Published on June 20th, 2018 | by Noah Dimitrie0
Disobediance, from Sebastián Lelio, is a garish melodrama that has compelling moments; perhaps those less jaded by romance films will get more out of it.
Disobedience is just merely OK in just about every category. Call me jaded, but it feels as though the sub-genre of intense, forbidden-LGBT-love has been worked from just about every angle in cinema by now, and if anything, Sebastián Lelio’s latest even further proves the point. His entry into this distinct category seeks to capture a unique vantage point on prejudice through the prism of Hasidic Judaism. Unfortunately, what it seeks to do—and what it convinces itself with an obvious earnestness that it is doing—is much more compelling in concept than execution.

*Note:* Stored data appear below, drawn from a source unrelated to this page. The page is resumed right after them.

/-! ### One equation of `step` for each event -/

/-- A step leaves what its event settles. -/
theorem step_of_settle {s t : State} (h : nextEvent s = .settle t) : step s = .next t := by
  simp only [step, h]

/-- A step stops where its event is refused. -/
theorem step_of_refuse {s : State} {r : Refusal} (h : nextEvent s = .refuse r) : step s = .refused r := by
  simp only [step, h]

theorem nextEvent_idle {s : State} (h : s.activity = .idle) : nextEvent s = idleEvent s := by
  simp only [nextEvent, h]

theorem nextEvent_busy {s : State} (h : s.activity = .busy) : nextEvent s = busyEvent s := by
  simp only [nextEvent, h]

/-- An illegal transaction is one whose word is illegal (R69). -/
theorem decode_illegal_iff {t : Transaction} {why : Illegal} :
    decode t = .error (.illegal why) ↔ decodeWord t.word = .error why := by
  unfold decode
  rcases decodeWord t.word with e | c
  · simp
  · rcases hb : c.withBeats t.beats with _ | i <;> simp [hb]

section Idle

variable {s : State} {rest : List Input} (hidle : s.activity = .idle)
include hidle

/-- With nothing at its ports an IDLE core waits (R211). -/
theorem step_idle_nil (hi : s.inputs = []) : step s = .next s :=
  step_of_settle (by simp only [nextEvent_idle hidle, idleEvent, hi])

/-- The command at its port is run (R10, R32). -/
theorem step_idle_ok {c : Transaction} {i : Instr} (hi : s.inputs = .command c :: rest) (hd : decode c = .ok i) :
    step s = exec i (s.accept rest) :=
  step_of_run (by rw [nextEvent_command hidle hi, takeCommand_ok hd])

/-- An illegal word is answered ILLEGAL (R182). -/
theorem step_idle_illegal {c : Transaction} {why : Illegal} (hi : s.inputs = .command c :: rest)
    (hd : decode c = .error (.illegal why)) : step s = .next ((s.accept rest).raise .illegal) :=
  step_of_settle (by simp only [nextEvent_command hidle hi, takeCommand, hd])

/-- A wrong beat count is refused (R70). -/
theorem step_idle_beatCount {c : Transaction} (hi : s.inputs = .command c :: rest)
    (hd : decode c = .error .beatCount) : step s = .refused .beatCount :=
  step_of_refuse (by simp only [nextEvent_command hidle hi, takeCommand, hd])

/-- A command that reset cuts short leaves the reset (R210). -/
theorem step_idle_cut {c : Transaction} (hi : s.inputs = .commandCutByReset c :: rest) :
    step s = .next (s.enterReset rest) :=
  step_of_settle (by simp only [nextEvent_idle hidle, idleEvent, hi])

/-- An IDLE core drops an answer (I12). -/
theorem step_idle_answer {n : Nat} {a : Answer} (hi : s.inputs = .answer n a :: rest) :
    step s = .next { s with inputs := rest } :=
  step_of_settle (by simp only [nextEvent_idle hidle, idleEvent, hi])

theorem step_idle_reset (hi : s.inputs = .reset :: rest) : step s = .next (s.enterReset rest) :=
  step_of_settle (by simp only [nextEvent_idle hidle, idleEvent, hi])

/-- An IDLE core answers ILLEGAL with nothing else changed (R182). -/
theorem accept_raise_of_idle (code : Code) : (s.accept rest).raise code =
    { s with inputs := rest, responses := { code := code, result := 0#64 } :: s.responses } :=
  State.eq_of_fields rfl rfl rfl rfl hidle.symm rfl rfl rfl rfl

end Idle

section Busy

variable {s : State} {rest : List Input} (hbusy : s.activity = .busy)
include hbusy

/-- An answer to its request lets a SEED_DRAW go on (R190). -/
theorem step_busy_answer (hw : ∃ a rest, wake s.requests s.inputs = some (.answer a, rest)) :
    step s = .next (resumeDraw s) := by
  obtain ⟨a, rest, hw⟩ := hw
  exact step_of_settle (by simp only [nextEvent_busy hbusy, busyEvent, hw])

/-- Reset ends the wait (R185, R210). -/
theorem step_busy_reset (hw : wake s.requests s.inputs = some (.reset, rest)) : step s = .next (s.enterReset rest) :=
  step_of_settle (by simp only [nextEvent_busy hbusy, busyEvent, hw])

/-- What nothing reaches stays as it is (R216). -/
theorem step_busy_none (hw : wake s.requests s.inputs = none) : step s = .next s :=
  step_of_settle (by simp only [nextEvent_busy hbusy, busyEvent, hw])

end Busy

/-! ### The words that reach a SEED_DRAW (R109, R190) -/

/-- Where a word arrives, an answer wakes the core. -/
theorem WordsArrive.wakes {req : Nat} {ins mid : List Input} {ws : List Word} (h : WordsArrive req ins ws mid)
    (hne : ws ≠ []) : ∃ a rest, wake req ins = some (.answer a, rest) := by
  cases ws with
  | nil => exact absurd rfl hne
  | cons w ws =>
    obtain ⟨mid', hw, -⟩ := h
    exact ⟨_, _, hw⟩

/-- So it does where an answer comes after the words, be they none. -/
theorem WordsArrive.wakes_of_answer {req : Nat} {ins mid rest : List Input} {ws : List Word} {a : Answer}
    (h : WordsArrive req ins ws mid) (ha : wake (req + ws.length) mid = some (.answer a, rest)) :
    ∃ a rest, wake req ins = some (.answer a, rest) := by
  cases ws with
  | nil => cases h; exact ⟨a, rest, ha⟩
  | cons w ws => exact h.wakes (List.cons_ne_nil w ws)

/-- A SEED_DRAW goes on from the words that have arrived, at most three (R109). -/
theorem execSeedDraw_words {ws : List Word} {s : State} {mid : List Input} (hl : ws.length ≤ 3)
    (h : WordsArrive (s.requests + 1) s.inputs ws mid) :
    exec .seedDraw s = .next (awaitWords (3 - ws.length)
      { s with activity := .busy, entropyBuf := ws, inputs := mid, requests := s.requests + 1 + ws.length }) := by
  have hn : drawCount - 1 = 3 - ws.length + ws.length := by simp only [drawCount]; omega
  rw [exec, execSeedDraw, hn, awaitWords_some ws (beginDraw s) _ h]
  rfl

/-- So does one that had to wait, with the words it has before them. -/
theorem resumeDraw_words {ws : List Word} {s : State} {mid : List Input} (hl : s.entropyBuf.length + ws.length ≤ 3)
    (h : WordsArrive s.requests s.inputs ws mid) :
    resumeDraw s = awaitWords (3 - (s.entropyBuf.length + ws.length))
      { s with entropyBuf := s.entropyBuf ++ ws, inputs := mid, requests := s.requests + ws.length } := by
  have hn : s.entropyBuf.length + (3 - (s.entropyBuf.length + ws.length) + ws.length) + 1 = drawCount := by
    simp only [drawCount]; omega
  rw [resumeDraw_eq hn, awaitWords_some ws s _ h]

/-- Settles O14: the loop takes the four words and ends as `finishDraw` does. -/
theorem seedDrawUsesFourWords : Obligations.SeedDrawUsesFourWords := by
  intro a b c d s rest h
  have hall := awaitWords_all (n := drawCount - 1) [a, b, c, d] (beginDraw s) rfl h
  rw [exec, execSeedDraw, hall, finishDraw_eq]
  rfl

/-- Settles O15: after the words that arrive, the loop's next answer is Fail, and `failDraw` ends it. -/
theorem seedDrawFailureSetsEntFailOnly : Obligations.SeedDrawFailureSetsEntFailOnly := by
  refine ⟨fun ws s mid rest hl h hf => ?_, fun ws s mid rest hb hl h hf => ?_⟩
  · rw [execSeedDraw_words hl h, awaitWords_fail hf, failDraw_eq]
  · rw [step_busy_answer hb (h.wakes_of_answer hf), resumeDraw_words hl h, awaitWords_fail hf, failDraw_eq]

/-- Settles O16: after the words that arrive, no answer is there, and the loop leaves the state it has. -/
theorem seedDrawWaitsForAnswers : Obligations.SeedDrawWaitsForAnswers := by
  refine ⟨fun ws s mid hl h hn => ?_, fun ws s mid hb hl hne h hn => ?_⟩
  · rw [execSeedDraw_words hl h, awaitWords_wait hn]
  · rw [step_busy_answer hb (h.wakes hne), resumeDraw_words hl h, awaitWords_wait hn]

/-- Settles O18: the words it had and those that arrive are the four `finishDraw` seeds with. -/
theorem waitingSeedDrawCompletes : Obligations.WaitingSeedDrawCompletes := by
  intro a b c d s ws rest hb hbuf hne h
  have hpos : 0 < ws.length := List.length_pos_iff.mpr hne
  have hlen : s.entropyBuf.length + ws.length = 4 := by rw [← List.length_append, hbuf]; rfl
  have hws : ws.length = ws.length - 1 + 1 := by omega
  have hresume : s.entropyBuf.length + (ws.length - 1) + 1 = drawCount := by simp only [drawCount]; omega
  rw [step_busy_answer hb (h.wakes hne), resumeDraw_eq hresume, awaitWords_all ws s hws h, finishDraw_eq, hbuf]
  rfl

/-! ### A jump is a number of steps (R141, R144) -/

/-- The map `x ↦ m * x + p` is `n` steps of a lane with `l`'s increment. -/
def Lane.StepsAs (l : Lane) (n : Nat) (m p : Word) : Prop :=
  ∀ x : Word, laneSteps n (l.setState x) = l.setState (m * x + p)

theorem Lane.stepsAs_zero (l : Lane) : l.StepsAs 0 1#64 0#64 := fun x => by
  rw [laneSteps_zero, BitVec.one_mul, BitVec.add_zero]

theorem Lane.stepsAs_one (l : Lane) : l.StepsAs 1 mult l.inc := fun x => by
  rw [laneSteps_succ, laneSteps_zero]
  exact Lane.eq_of_fields (by simp only [laneStep_state, Lane.setState_state, Lane.setState_inc])
    (by simp only [laneStep_incHi, Lane.setState_incHi])

/-- Maps of steps compose to the map of all the steps. -/
theorem Lane.StepsAs.add {l : Lane} {a b : Nat} {m p m' p' : Word} (h : l.StepsAs a m p) (h' : l.StepsAs b m' p') :
    l.StepsAs (a + b) (m * m') (p * m' + p') := fun x => by
  have hmap : m' * (m * x + p) + p' = m * m' * x + (p * m' + p') := by ring
  rw [laneSteps_add, h, h', hmap]

/-- An iteration doubles the steps of the current map (R141). -/
theorem JumpUnit.iterate_cur_stepsAs {l : Lane} {c : Nat} {j : JumpUnit} (h : l.StepsAs c j.curMult j.curPlus) :
    l.StepsAs (c + c) j.iterate.curMult j.iterate.curPlus := by
  have hplus : (j.curMult + 1#64) * j.curPlus = j.curPlus * j.curMult + j.curPlus := by
    rw [BitVec.add_mul, BitVec.one_mul, BitVec.mul_comm]
  simpa only [JumpUnit.iterate, hplus] using h.add h

/-- It adds them to the accumulators where bit 0 of the count is set (R141). -/
theorem JumpUnit.iterate_acc_stepsAs {l : Lane} {a c : Nat} {j : JumpUnit} (hacc : l.StepsAs a j.accMult j.accPlus)
    (hcur : l.StepsAs c j.curMult j.curPlus) :
    l.StepsAs (a + c * (j.rem.toNat % 2)) j.iterate.accMult j.iterate.accPlus := by
  rcases Nat.mod_two_eq_zero_or_one j.rem.toNat with hbit | hbit
  · have hlsb : j.rem.getLsbD 0 = false := by simp [BitVec.getLsbD, Nat.testBit_zero, hbit]
    simpa only [JumpUnit.iterate, hlsb, hbit, Bool.false_eq_true, if_false, Nat.mul_zero, Nat.add_zero] using hacc
  · have hlsb : j.rem.getLsbD 0 = true := by simp [BitVec.getLsbD, Nat.testBit_zero, hbit]
    simpa only [JumpUnit.iterate, hlsb, hbit, if_true, Nat.mul_one] using hacc.add hcur

/-- It halves the count (R141). -/
theorem JumpUnit.iterate_rem_toNat (j : JumpUnit) : j.iterate.rem.toNat = j.rem.toNat / 2 := by
  rw [JumpUnit.iterate_rem, BitVec.toNat_ushiftRight, Nat.shiftRight_eq_div_pow, pow_one]

/-- The loop of R141: with the accumulators at `a` steps and the current map at `c`, it ends `c` times the count further. -/
theorem JumpUnit.run_stepsAs {l : Lane} {n a c : Nat} {j : JumpUnit} (hacc : l.StepsAs a j.accMult j.accPlus)
    (hcur : l.StepsAs c j.curMult j.curPlus) (hrem : j.rem.toNat < 2 ^ n) :
    l.StepsAs (a + c * j.rem.toNat) (JumpUnit.run n j).accMult (JumpUnit.run n j).accPlus := by
  induction n generalizing j a c with
  | zero =>
    have h0 : j.rem.toNat = 0 := by omega
    simpa only [JumpUnit.run_zero, h0, Nat.mul_zero, Nat.add_zero] using hacc
  | succ n ih =>
    by_cases h0 : j.rem = 0#64
    · simpa only [JumpUnit.run_done _ h0, h0, BitVec.toNat_zero, Nat.mul_zero, Nat.add_zero] using hacc
    · have hhalf := j.iterate_rem_toNat
      have hsum : a + c * (j.rem.toNat % 2) + (c + c) * j.iterate.rem.toNat = a + c * j.rem.toNat := by
        conv_rhs => rw [← Nat.mod_add_div j.rem.toNat 2]
        rw [hhalf]
        ring
      have hlt : j.iterate.rem.toNat < 2 ^ n := by omega
      rw [JumpUnit.run_more n h0, ← hsum]
      exact ih (JumpUnit.iterate_acc_stepsAs hacc hcur) (JumpUnit.iterate_cur_stepsAs hcur) hlt

/-- LaneJump by D is D applications of LaneStep (R144). -/
theorem laneJump_eq_laneSteps (l : Lane) (d : Word) : laneJump l d = laneSteps d.toNat l := by
  have hrun := JumpUnit.run_stepsAs (n := maxIterations) (j := JumpUnit.init l d) l.stepsAs_zero l.stepsAs_one d.isLt
  rw [Nat.zero_add, Nat.one_mul] at hrun
  exact (hrun l.state).symm

/-! ### What a step does to the lanes and STATUS -/

/-- The sequence ids of the two lanes differ in bits 62..0 (R103, R104). -/
theorem laneBSeq_setWidth_ne (c d : Word) : c.setWidth 63 ≠ (laneBSeq c d).setWidth 63 := by
  unfold laneBSeq
  split
  next h =>
    intro e
    have hbit := congrArg (fun v => BitVec.getLsbD v 0) (h.symm.trans e)
    simp at hbit
  next h => exact h

/-- An IDLE core has one command in progress at most, and so has a BUSY one (R32). -/
theorem State.InProgress.unique {s : State} {i j : Instr} (hi : s.InProgress i) (hj : s.InProgress j) : i = j := by
  rcases hi with ⟨ha, c, rest, hin, hd⟩ | ⟨hb, rfl⟩ <;> rcases hj with ⟨ha', c', rest', hin', hd'⟩ | ⟨hb', rfl⟩
  · rw [hin] at hin'
    cases hin'
    rw [hd] at hd'
    exact Except.ok.inj hd'
  · exact nomatch ha.symm.trans hb'
  · exact nomatch hb.symm.trans ha'
  · rfl

/-- From `s` to `t` a seeding command completes: SEEDED is set, the lanes are those of its seed words (R105). -/
structure State.SeedsTo (s t : State) : Prop where
  inProgress : ∃ i, s.InProgress i ∧ Instr.Seeding i
  lanes : ∃ a b c d, (s.PortOrderly → s.StepSeedsWith a b c d) ∧
    t.laneA = seededLane a c ∧ t.laneB = seededLane b (laneBSeq c d)
  seeded : t.seeded = true
  entFail : t.entFail = s.entFail
  responses : t.responses = { code := .ok, result := 0#64 } :: s.responses

/-- From `s` to `t` a SEED_DRAW fails: ENT_FAIL is set, and the lanes stay (R110). -/
structure State.FailsTo (s t : State) : Prop where
  inProgress : s.InProgress .seedDraw
  laneA : t.laneA = s.laneA
  laneB : t.laneB = s.laneB
  seeded : t.seeded = s.seeded
  entFail : t.entFail = true
  responses : t.responses = { code := .entropy, result := 0#64 } :: s.responses

/-- From `s` to `t` STATUS stays and both lanes are stepped by one same count; no ENTROPY is answered, and no seeding command
completes. -/
structure State.KeepsStatusTo (s t : State) : Prop where
  lanes : ∃ n, t.laneA = laneSteps n s.laneA ∧ t.laneB = laneSteps n s.laneB
  seeded : t.seeded = s.seeded
  entFail : t.entFail = s.entFail
  noEntropy : ∀ v, t.responses ≠ { code := .entropy, result := v } :: s.responses
  noSeeding : ∀ i v, s.InProgress i → Instr.Seeding i → t.responses ≠ { code := .ok, result := v } :: s.responses

/-- A step that touches no lane, no STATUS bit and no response keeps STATUS. -/
theorem State.keepsStatusTo_of_eq {s t : State} (hA : t.laneA = s.laneA) (hB : t.laneB = s.laneB)
    (hs : t.seeded = s.seeded) (he : t.entFail = s.entFail) (hr : t.responses = s.responses) : s.KeepsStatusTo t where
  lanes := ⟨0, hA, hB⟩
  seeded := hs
  entFail := he
  noEntropy _ h := List.cons_ne_self _ _ (h.symm.trans hr)
  noSeeding _ _ _ _ h := List.cons_ne_self _ _ (h.symm.trans hr)

/-- The command an IDLE core runs seeds, fails or keeps STATUS. -/
theorem exec_outcomes {s t : State} {c : Transaction} {rest : List Input} {i : Instr} (hidle : s.activity = .idle)
    (hin : s.inputs = .command c :: rest) (hd : decode c = .ok i) (h : exec i (s.accept rest) = .next t) :
    s.SeedsTo t ∨ s.FailsTo t ∨ s.KeepsStatusTo t := by
  have hi : s.InProgress i := .inl ⟨hidle, c, rest, hin, hd⟩
  rcases exec_cases h with ⟨v, hr, -, -, -, he, ⟨rfl, hs, hseed, a, b, c', d, hw, hA, hB⟩ | ⟨hs, hno, hl⟩⟩ |
    ⟨rfl, hA, hB, hs, -, ⟨hr, -, -, he⟩ | ⟨hr, -, he, -⟩⟩
  · exact .inl ⟨⟨i, hi, hseed⟩, ⟨a, b, c', d, fun _ => .inl ⟨hidle, c, rest, i, hin, hd, hw⟩, hA, hB⟩, hs, he, hr⟩
  · refine .inr (.inr ⟨?_, hs, he, fun v' h' => ?_, fun j v' hj hseed => absurd (hi.unique hj ▸ hseed) hno⟩)
    · rcases hl with ⟨hA, hB⟩ | ⟨d, hA, hB⟩ | ⟨hA, hB⟩
      · exact ⟨1, hA, hB⟩
      · exact ⟨d.toNat, hA.trans (laneJump_eq_laneSteps _ d), hB.trans (laneJump_eq_laneSteps _ d)⟩
      · exact ⟨0, hA, hB⟩
    · rw [hr] at h'; cases h'
  · exact .inr (.inl ⟨hi, hA, hB, hs, he, hr⟩)
  · exact .inr (.inr (State.keepsStatusTo_of_eq hA hB hs he hr))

I had high hopes for this one going in, not necessarily because of the subject matter, but because of the Chilean director’s superb previous work. A Fantastic Woman, last year’s Oscar winning foreign language entry, was ground-breaking not only with its stylistic flair, but also with its uncompromised dedication to the transgender protagonist’s flaws. That, in juxtaposition with the prejudices surrounding her, made for one compelling and unique entry into the LGBT film canon—one that did not come across as sappy or heavy-handed as it did just heavy. Lelio’s newest film, however, seems to prioritize melodramatic indulgence and explicit moralizing over the nuance of his previous work. A shame, really, because the subject matter rests on the kind of complex terrain that could make for refreshing cinema. However, Lelio indulges the kind of forlorn love tropes of pulp romance novels and combines it with some heavy socio-religious content. It’s a bit like throwing a juicy steak into the blender along with some cheap vodka.
Ronit Krushka (Rachel Weisz) is a free-spirit photographer who is suddenly called away to her hometown of London after her deeply orthodox Rabbi father passes away. Upon her less than receptive welcome back to the community she abandoned long ago, she finds lodging with her old friends—now a married couple—Rabbi-in-training Dovid (Alessandro Nivola) and Esti (Rachel McAdams). Much to her chagrin (though really not surprising to the audience), no one in the community really wants her there, and the dangling conversations and blunt atmosphere make it a dreary visit not only for Ronit, but also for the audience. However, somewhat gradually but more so awkwardly, a former sexual attraction between Esti and Ronit re-emerges, and the delicate façade of her marriage and overall religiosity is threatened.
This is just simply a finer film on paper than its materialized counterpart. Through his direction, Lelio displays a genuine passion for Esti and Ronit’s forbidden love, yet he unravels it with perhaps too much of a smug attitude, as though every sub-textual beat is so painfully obvious it does not require the basic legwork of a conventional film. In actuality, the chemistry between McAdams and Weisz and their respective characters is dramatically forced in the wrong places. Their passion is buried until it’s bluntly and fully realized in only a few minutes of screen-time, and this without Lelio fully contextualizing it within their sexual history. The necessary kinetic energy to pull off that level of ineffable attraction, à la Elio and Oliver in the much better Call Me By Your Name, instead plays like a rushed mimicry of it; the actresses play romanticized versions of lesbians, ones that feel less authentic and more one-dimensionally titillating. The film’s bare-bones script constructs a framework for a compelling relationship and shades of it are brought out by Lelio’s subdued style. Yet, these moments are too few and far between to tide us over while the film predictably plods along.
The movie’s religious critique has its moments as well, though it is buried under its somewhat cringey obsession with Ronit’s intellectual superiority and the lesbian couple’s sensuality. I would argue that Dovid is the most interesting character in this film, a man who has put his faith in a dogma and ideological system that proves itself paradoxical. The film takes a sympathetic cadence in constructing his arc, and Alessandro Nivola does fine, nuanced work. Yet, a film of this critical caliber must truly understand and embody a religion in order to expose it. Lelio comes off as judgemental and glib in moments that require thoughtfulness. He is much more concerned with exploring the theme of liberation in a vacuum, and forces this onto the film instead of naturalistically paving the way for his audience to think for themselves. Strange, because A Fantastic Woman excelled so brilliantly in this regard, maintaining a more nuanced representation of its ideological perils.
Overall, it is still a passable effort. The film’s garish melodrama still has its compelling moments, and perhaps those less jaded by romance films will get more out of it. Lelio has his heart in the right place and it sometimes shows, but—for whatever baffling reason—he seems to lack the confidence and poise in this one to really trust in his audience to read between the lines. If anything, the stale art-film exoskeleton draws too much attention to the film’s melodrama (that word keeps coming up, doesn’t it?), making it stick out like a sore thumb. Lelio is an inspired filmmaker and I have no doubt in my mind he has multiple great films in him, but this flick—released less than a year after his last film—is rushed. Actually, it somehow manages to be both rushed and ploddingly dull. A unique, but ultimately unsatisfying feat.